A child diagnosed with autism every 20 minutes? I have to wonder at what point and for what reasons doctors started giving so many vaccines at once anyway. How would they be able to determine which of the vaccines caused a negative reaction if there was a problem? And parents – are adults so cowed by physician authority that that would so easily allow so many shots at one visit? I refused that plan for psychological reasons. One, two – that’s fine. But three, four, five, six? That’s too much for a baby or little child. Ben never had more than two vaccines in a single visit. It’s just too much. I always suspected that so many vaccines at once might have created immune-system overload, too – just too much information at once.

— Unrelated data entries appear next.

-- ==== Sys2Proof/Syntax.lean ====
section
/-! DEFINITION. The commands of the block: one constructor per row of spec/opcode_table.json, in the table's order, each
with the row's rule. Operands carry what the environment brings (a written word, a packet, a measured value); everything
else is computed from the state. -/

namespace Sys2Proof

open Sys2Proof.Machine (Port)
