-- ==== Sys2Proof/Machine/Bits.lean ====
section
/-! DEFINITION. Bit-field, sign and byte-order helpers, and the saturating counts of the manual's counters. -/

namespace Sys2Proof.Machine

/-- Bits [lo + width − 1 : lo] of a word, as a number. -/
def fieldGet (w : W32) (lo width : Nat) : Nat := (w.toNat >>> lo) % 2 ^ width

/-- A word with bits [lo + width − 1 : lo] replaced by the low `width` bits of `v`. -/
def fieldPut (w : W32) (lo width v : Nat) : W32 :=
  let m : W32 := BitVec.ofNat 32 ((2 ^ width - 1) <<< lo)
  (w &&& ~~~m) ||| (BitVec.ofNat 32 ((v % 2 ^ width) <<< lo))

/-- The mask of a field. -/
def fieldMask (lo width : Nat) : W32 := BitVec.ofNat 32 ((2 ^ width - 1) <<< lo)

/-- Bit `i` of a number. -/
def nbit (v i : Nat) : Bool := v.testBit i

/-- A number with bit `i` set. -/
def nset (v i : Nat) : Nat := v ||| 2 ^ i

/-- A number with bit `i` cleared. -/
def nclr (v i : Nat) : Nat := if v.testBit i then v - 2 ^ i else v

/-- How many of the low `n` bits are 1. -/
def popc (v : Nat) : Nat → Nat
  | 0 => 0
  | n + 1 => popc v n + if v.testBit n then 1 else 0

/-- The positions of the 1 bits among the low `n`, rising. -/
def bitsOf (v n : Nat) : List Nat := (List.range n).filter (fun i => v.testBit i)

/-- A signed reading of the low `w` bits. -/
def toSigned (w v : Nat) : Int :=
  let x := v % 2 ^ w
  if x < 2 ^ (w - 1) then (x : Int) else (x : Int) - (2 ^ w : Nat)

/-- The low `w` bits of an integer, in two's complement. -/
def ofSigned (w : Nat) (v : Int) : Nat := (v % ((2 ^ w : Nat) : Int)).toNat

/-- A count that saturates at the greatest 32-bit value. -/
def satAdd32 (a n : Nat) : Nat := min (a + n) 0xFFFFFFFF

/-- Clip an integer to −lim … +lim. -/
def clipSym (lim v : Int) : Int := max (-lim) (min lim v)

/-- Integer division rounding up (0 for a divisor of 0). -/
def ceilDiv (a b : Nat) : Nat := if b = 0 then 0 else (a + b - 1) / b

/-- Little-endian bytes of a number. -/
def leBytes : Nat → Nat → List Byte
  | 0, _ => []
  | n + 1, v => BitVec.ofNat 8 v :: leBytes n (v / 256)

/-- The number that little-endian bytes spell. -/
def ofLeBytes : List Byte → Nat
  | [] => 0
  | b :: bs => b.toNat + 256 * ofLeBytes bs

/-- `Bool` as a number. -/
def b2n (b : Bool) : Nat := if b then 1 else 0

end Sys2Proof.Machine
end

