-- ==== Sys2Proof/Machine/RegNames.lean ====
section
/-! DEFINITION. The names of the register map: the control address of every register as a function of its instance
numbers, and the place of every field, under the manual's own names (register tables of chapters 0 to 28). -/

namespace Sys2Proof.Machine
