-- ==== Sys2Proof/Machine/TypesOut.lean ====
section
/-! DEFINITION. What leaves the device. The model keeps a record of what it has sent, so that a statement can say what a
command sends; the record is the model's own (assumption log row 5) and no meaning reads it. -/

namespace Sys2Proof.Machine

/-- One thing sent. Lease operations are those of R433, Yudizor flits and messages those of chapter 17. -/
inductive Out where
  | live (p : LivePkt)                        -- a coded packet of a live rendition (R33, R54)
  | tsOnly (ch rend : Nat) (t : TsInfo)       -- a transport stream packet without video: PCR, PAT and PMT (R52)
  | audio (p : BcPkt)                         -- a broadcast audio packet (R36)
  | aac (ch rend flow first : Nat)            -- an AAC-LC frame in the transport stream of a rendition (R263)
  | copy (flow ssrc seq ext ts size : Nat) (gyle : Option Nat)  -- a forwarded copy or device-coded packet of a send flow (R231, R246)
  | rtx (flow ssrc pt idx osn : Nat)          -- a retransmission with its SRTP index and the original sequence number (R243)
  | punt (flow len : Nat)                     -- an injected packet (R223)
  | senderReport (flow ntp ts pkts bytes : Nat)  -- SR: NTP timestamp, RTP timestamp, packets, octets (R227)
  | receiverReport (flow ext lost : Nat)      -- RR: extended highest sequence number, packets lost (R227)
  | feedback (flow : Nat) (pkts : List (Nat × Nat))  -- RFC 8888 feedback: each packet and its raw time (R227)
  | nack (flow : Nat) (seqs : List Nat)       -- generic NACK (R225)
  | keyframeReq (flow : Nat) (fir : Bool) (seq : Nat)  -- PLI or FIR (R241)
  | delayReq (seq : Nat)                      -- Delay_Req (R353)
  | stamps (port : Nat)                       -- stamp exchange (R367)
  | lease (op : Nat) (shadow : Bool) (holder lseq gyle durUs : Nat)  -- lease message (R433)
  | rackSet (recs : List RackRec)             -- a rack set (R427)
  | rackAck (seq : Nat)                       -- acknowledgement of a set (R428)
  | rackResendReq (seq : Nat)                 -- resend request (R428)
  | flit (port : Nat) (f : YzFlit)            -- a Yudizor flit (R393 to R402)
  | message (port vc len dst : Nat)           -- a Yudizor message (R405)
  | deliver (vc src typ len : Nat)            -- a message handed to the owner of its channel's use (R405)
  | heartbeat (addr : Nat) (healthy : Bool)   -- floor heartbeat (R412)
  | udp (peer vc seq ack : Nat) (msg : List Byte)  -- an encapsulated datagram (R409)
  | groupStage (ident dst : Nat) (writes : Tab W32) (recs : List StagedRec)  -- a member is asked to stage and check (R411)
  | group (op ident dst : Nat) (ok : Bool)    -- group change (R411): op 2 commit, 3 refusal reported, 4 answer
  | admission (sess leg : Nat) (grant : Bool) -- admission grant or refusal (R210)
  | admissionReq (sess leg : Nat)             -- admission request (R210)
  | reply (r : Reply)                         -- management reply (R569)
  | stream (sub tag : Nat) (recs : List EvRec) (unsent : Nat)  -- event stream datagram (R577)
  | arpEcho (sender : Nat)                    -- ARP, ND or ICMP echo answer (R568)
  | pin (tio : Nat) (level : Bool)            -- a timing pin level (R366)
  deriving DecidableEq, Repr

end Sys2Proof.Machine
end

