-- ==== Sys2Proof/Machine/BrgBase.lean ====
section
/-! DEFINITION. Bridge records and their fields (R178, R215, R216), the costs of bridge work, and keyframe requests
(R241). -/

namespace Sys2Proof.Machine

/-! ### Records -/

/-- Words of a record type: 0 flow, 1 decode context, 2 session, 3 leg, 4 output. -/
def recWords : Nat → Nat
  | 0 => 128 | 1 => 32 | _ => 16

/-- Greatest number of records of a type (R198). -/
def recCount : Nat → Nat
  | 0 => 2097152 | 1 => 8192 | 2 => 32768 | 3 => 262144 | _ => 4096

/-- The records of a type. -/
def State.recTab (s : State) (ty : Nat) : Tab (List W32) :=
  match ty with
  | 0 => s.brg.flows | 1 => s.brg.decs | 2 => s.brg.sess | 3 => s.brg.legs | _ => s.brg.outs

/-- Replace the records of a type. -/
def State.setRecTab (s : State) (ty : Nat) (t : Tab (List W32)) : State :=
  match ty with
  | 0 => { s with brg := { s.brg with flows := t } }
  | 1 => { s with brg := { s.brg with decs := t } }
  | 2 => { s with brg := { s.brg with sess := t } }
  | 3 => { s with brg := { s.brg with legs := t } }
  | _ => { s with brg := { s.brg with outs := t } }

/-- A record, zeros when its valid bit is clear (R630). -/
def State.record (s : State) (ty i : Nat) : List W32 := (tfind (s.recTab ty) i).getD (List.replicate (recWords ty) 0)

/-- A field of a record: `n` bytes at an offset. -/
def State.rf (s : State) (ty i off n : Nat) : Nat := rget (s.record ty i) off n

/-- Whether a record is valid, and its STATE. -/
def State.recValid (s : State) (ty i : Nat) : Bool := (tfind (s.recTab ty) i).isSome
def State.recState (s : State) (ty i : Nat) : Nat := s.rf ty i 0 1

/-- Write a field of a valid record; a record that is not listed is not written. -/
def State.rp (s : State) (ty i off n v : Nat) : State :=
  match tfind (s.recTab ty) i with
  | some w => s.setRecTab ty (tput (s.recTab ty) i (rput w off n v))
  | none => s

/-- The engine's state of a flow, a decode context, a composition. -/
def State.fx (s : State) (f : Nat) : FlowX := tget (fun _ => FlowX.zero) s.brg.fx f
def State.setFx (s : State) (f : Nat) (x : FlowX) : State :=
  { s with brg := { s.brg with fx := tset (fun _ => FlowX.zero) s.brg.fx f x } }
def State.dx (s : State) (c : Nat) : DecX := tget (fun _ => DecX.zero) s.brg.dx c
def State.setDx (s : State) (c : Nat) (x : DecX) : State :=
  { s with brg := { s.brg with dx := tset (fun _ => DecX.zero) s.brg.dx c x } }
def State.comp (s : State) (c : Nat) : CompX := tget (fun _ => CompX.zero) s.brg.comps c
def State.setComp (s : State) (c : Nat) (x : CompX) : State :=
  { s with brg := { s.brg with comps := tset (fun _ => CompX.zero) s.brg.comps c x } }

/-- Fields of a flow record (R215). -/
def State.ff (s : State) (f off n : Nat) : Nat := s.rf 0 f off n

/-- A field of a flow record that the device maintains: written, and the resident context is dirty (R214). -/
def State.fp (s : State) (f off n v : Nat) : State :=
  let x := s.fx f
  (s.rp 0 f off n v).setFx f { x with dirty := true, dirtyRaw := if x.dirty then x.dirtyRaw else s.raw }

/-- Count in a flow's counter, modulo its size (R215). -/
def State.fcnt (s : State) (f off n k : Nat) : State := s.fp f off n (s.ff f off n + k)

/-- Presented time in µs, low 32 bits, and in 27 MHz ticks. -/
def State.nowUs (s : State) : Nat := ofSigned 32 (s.now / ((65536 * 1000 : Nat) : Int))
def State.now27 (s : State) : Nat := ofSigned 64 (s.now * 27 / (65536000 : Int))

/-- Valid records of a type whose STATE is not 0. -/
def State.liveRecs (s : State) (ty : Nat) : List Nat :=
  ((s.recTab ty).filter (fun x => rget x.2 0 1 != 0)).map (·.1)

/-- Flows not idle (BRG_COUNT), contexts resident and pinned (BRG_CACHE_STAT), decode contexts (DEC_POOL_CTX). -/
def State.brgCounts (s : State) : State :=
  let s := s.put BRG_COUNT_FLOWS (s.liveRecs 0).length
  let s := s.put BRG_CACHE_STAT_RESIDENT (s.brg.fx.countP (fun x => x.2.resident))
  let s := s.put BRG_CACHE_STAT_PINNED (s.brg.fx.countP (fun x => x.2.pinned))
  let ctx := s.liveRecs 1
  let s := s.put DEC_POOL_CTX_ACTIVE ctx.length
  s.put DEC_POOL_CTX_WAIT_RAP (ctx.countP (fun c => s.recState 1 c == 1 || s.recState 1 c == 2))

/-! ### Legs, sessions -/

/-- KIND, PRIORITY, SESSION of a leg, and the flows it holds (R199, R216). -/
def State.legKind (s : State) (l : Nat) : Nat := s.rf 3 l 1 1
def State.legPrio (s : State) (l : Nat) : Nat := s.rf 3 l 2 1
def State.legSess (s : State) (l : Nat) : Nat := s.rf 3 l 4 4
def State.legFlows (s : State) (l : Nat) : List Nat :=
  (List.range (s.rf 3 l 12 1)).map (· + s.rf 3 l 8 4)

/-- The active legs of a session. -/
def State.sessLegs (s : State) (x : Nat) : List Nat := (s.liveRecs 3).filter (fun l => s.legSess l == x)

/-- The leg of a flow, if it has one. -/
def State.flowLeg (s : State) (f : Nat) : Option Nat :=
  let l := s.ff f 4 4
  if l = 0xFFFFFFFF then none else some l

/-- The send flows whose source is a flow or output `src` (R215 SRC). -/
def State.sendFlows (s : State) (src : Nat) : List Nat :=
  (s.liveRecs 0).filter (fun g => s.ff g 1 1 == 1 && s.ff g 0x3C 4 == src)

/-! ### Costs (R63, R141, R156, R181) -/

/-- Whether a leg was shed (R533), and with it a decode context, a mix slot. -/
def State.legShed (s : State) (l : Nat) : Bool := s.brg.shed.contains l
def State.ctxShed (s : State) (c : Nat) : Bool := s.brg.shed.any (fun l => s.legKind l == 1 && s.rf 3 l 0x10 4 == c)
def State.slotShed (s : State) (i : Nat) : Bool := s.brg.shed.any (fun l => s.legKind l != 0 && s.rf 3 l 14 2 == i)

/-- The cost factor cf of R156 as a numerator over 3: `chroma` 0, 1, 2, 3 for 4:2:0, 4:2:2, 4:4:4, 4:0:0. -/
def cf3 (chroma : Nat) : Nat := match chroma with | 0 => 3 | 1 => 4 | 3 => 3 | _ => 6

/-- The chroma format of a decode context's stream is not in its record: a free value by context. -/
def State.decChroma (_s : State) (c : Nat) : Nat := Config.ctxChroma c % 3

/-- COST of a decode context at a target spatial layer in 1/16 grist (R156): the highest layer has the record's largest
size; the largest sizes of the layers below it are not in the record, and their pixels are free values by context. -/
def State.decCost (s : State) (c sid : Nat) : Nat :=
  let w := s.rf 1 c 8 2
  let h := s.rf 1 c 10 2
  let top := Config.ctxTop c
  let px := ((List.range (sid + 1)).map (fun l =>
    if l ≥ top then w * h else Config.layerPixels c l w h)).sum
  ceilDiv (16 * px * s.rf 1 c 12 1 * cf3 (s.decChroma c)) 3000000

/-- Encode cost of an output (R63 with r = 1), its check cost and its composition cost, in 1/16 grist. Bridge outputs are
4:2:0 unless the layout says otherwise. -/
def State.outEnc (s : State) (o chroma : Nat) : Nat :=
  let e := effortND' (s.rf 4 o 3 1)
  ceilDiv (16 * s.rf 4 o 8 2 * s.rf 4 o 10 2 * s.rf 4 o 12 1 * e.1 * (if chroma = 2 then 2 else 1)) (1000000 * e.2)
where effortND' : Nat → Nat × Nat
  | 0 => (2, 3) | 1 => (1, 1) | _ => (5, 3)
def State.outChk (s : State) (o chroma : Nat) : Nat :=
  ceilDiv (16 * s.rf 4 o 8 2 * s.rf 4 o 10 2 * s.rf 4 o 12 1 * (match chroma with | 0 => 3 | 1 => 4 | _ => 6)) 4000000
def State.outCmp (s : State) (o chroma : Nat) (merge : Bool) : Nat :=
  ceilDiv (16 * s.rf 4 o 8 2 * s.rf 4 o 10 2 * s.rf 4 o 12 1 * cf3 chroma) (3000000 * (if merge then 16 else 1))

/-! ### SRTCP (R230, R431) -/

/-- A bit of a flow's FLAGS (R215). -/
def State.flag (s : State) (f b : Nat) : Bool := nbit (s.ff f 3 1) b

/-- The state of a flow that a FLOW_STATE record carries: the S fields of R215. -/
def State.flowVals (s : State) (f resv : Nat) : List Nat :=
  [s.ff f 0x90 4, s.ff f 0xA8 8, max (s.ff f 0xB0 4) (s.fx f).cResv, s.ff f 0xC0 2, s.ff f 0xC4 4, s.ff f 0xC8 8, s.ff f 0xD0 8, s.ff f 0xDC 4,
   s.ff f 0xE0 4, s.ff f 0x100 4, s.ff f 0x104 4, s.ff f 0x108 4, s.ff f 0x10C 4, s.ff f 0x110 4, s.ff f 0x114 2, resv]

/-- SRTCP_IDX is reserved in steps of 256 (R431): a new reservation is racked when 128 are left. -/
def State.srtcpReserve (s : State) (f n : Nat) : State :=
  if s.isActive ∧ n + 128 > (s.fx f).cResv then
    let s := s.setFx f { s.fx f with cResv := n + 256 }
    let s := s.rack [.flowState f (s.flowVals f (s.fx f).resv)]
    s.setFx f { s.fx f with cSeq := s.rdn.nextSeq - 1 }
  else s

/-- Count one SRTCP packet (R230); whether it may leave. -/
def State.srtcpNext (s : State) (f : Nat) : State × Bool :=
  if !s.flag f 0 then (s, true)
  else if (s.fx f).rtcpStop then (s, false)
  else
    let n := s.ff f 0xB0 4 + 1
    if n > 2 ^ 31 - 1 then
      ((s.setFx f { s.fx f with rtcpStop := true }).emit 0x1802 f (evArg [(0, 1, 1)]), false)
    else if s.isActive ∧ !s.bit RDN_STAT_DEGRADED ∧ (s.fx f).cAck ≤ n then (s.srtcpReserve f n, false)
    else
      let s := (s.srtcpReserve f n).fp f 0xB0 4 n
      (if n ≥ 2 ^ 30 ∧ !(s.fx f).warnedC then
        (s.setFx f { s.fx f with warnedC := true }).emit 0x1801 f (evArg [(0, 1, 1), (4, 8, n)]) else s, true)

/-! ### Keyframe requests (R241) -/

/-- Send one PLI or FIR towards the sender of a source flow, under its SRTCP index. -/
def State.kfSend (s : State) (f : Nat) (fir : Bool) : State :=
  let x := s.fx f
  let n := if fir then (x.firSeq + 1) % 256 else x.firSeq
  let (t, ok) := if s.egressOk false then s.srtcpNext f else (s, false)
  if ok then ((t.setFx f { t.fx f with firSeq := n }).cnt FWD_CNT_KF_SENT_COUNT 1).send (.keyframeReq f fir n) else t

/-- A request for a source flow: the first one is sent and opens a hold; one during the hold waits (R241). -/
def State.kfRequest (s : State) (f : Nat) (fir : Bool) : State :=
  let x := s.fx f
  match x.holdRaw with
  | none => (s.setFx f { x with holdRaw := some s.raw, pendReq := false, pendFir := false, rapSince := false }).kfSend f fir
  | some _ => s.setFx f { x with pendReq := true, pendFir := x.pendFir || fir }

/-- A random-access point of a source ends every pending request for it. -/
def State.kfEnd (s : State) (f : Nat) : State :=
  s.setFx f { s.fx f with pendReq := false, pendFir := false, rapSince := true }

/-- Whether a MAC's egress stage runs: its link is up and no failed clock holds its lanes idle (R380, R510). Flows of a Yudizor
port (MAC 0xFF) have none. -/
def State.macRuns (s : State) (m : Nat) : Bool :=
  decide (m ≥ 16) ||
  (s.bit (LNK_MAC_STAT_LINK m) &&
    (List.range (2 ^ s.fld (LNK_MAC_CFG_LANES m))).all (fun i => !s.phy.idle.contains ((s.fld (LNK_MAC_CFG_FIRST_LANE m) + i) / 4)))
def State.flowUp (s : State) (f : Nat) : Bool := s.macRuns (s.ff f 0x0A 1)

/-- A packet that no egress stage can take is dropped and counted (R244). -/
def State.packetLost (s : State) (f : Nat) : State := (s.fcnt f 0x194 4 1).cnt FWD_CNT_DROP_COUNT 1

/-- The peer-table entry of an IP address. -/
def State.peerOfIp (s : State) (ip : Nat) : Option Nat :=
  (List.range 64).find? (fun i => s.bit (YZ_PEER_CTRL_VALID i) &&
    (s.fld (YZ_PEER_IP0_ADDR i) + 2 ^ 32 * s.fld (YZ_PEER_IP1_ADDR i) + 2 ^ 64 * s.fld (YZ_PEER_IP2_ADDR i) +
      2 ^ 96 * s.fld (YZ_PEER_IP3_ADDR i)) == ip)

/-- Whether a datagram is on the UDP port of the encapsulation (R409). -/
def State.yzPort (s : State) (mac udpPort : Nat) : Bool :=
  s.bit YZ_UDP_CFG_EN && mac == s.fld YZ_UDP_CFG_MAC && udpPort == s.fld YZ_UDP_CFG_PORT

end Sys2Proof.Machine
end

The question of preservatives (possibly with mercury?) raised the bar – all the more reason not to create a toxic load.

Here’s an interesting interview about one of my pet peeves. Doesn’t it just make sense that our diet ought not to rely so heavily upon foods that never rot? What about moderation in all things? I favor a varied diet. I tend to use olive oil or butter, not margarine or sprays. I prefer whole milk, and I use real unbleached sugar. I’m not an earthy-crunchy fanatic – I also eat some junk food and some fake food. But don’t offer me any of that non-dairy cream or no-calorie candy. I’ll drink a Coke – but not a diet Coke. I eat what I want – in moderation. I have deep suspicions about what some of the chemicals do to our bodies.

So, President Bush is going to veto the anti-torture bill that has passed both the Senate and the House? I don’t know how Republicans maintain this mythology about how they are the patriotic party…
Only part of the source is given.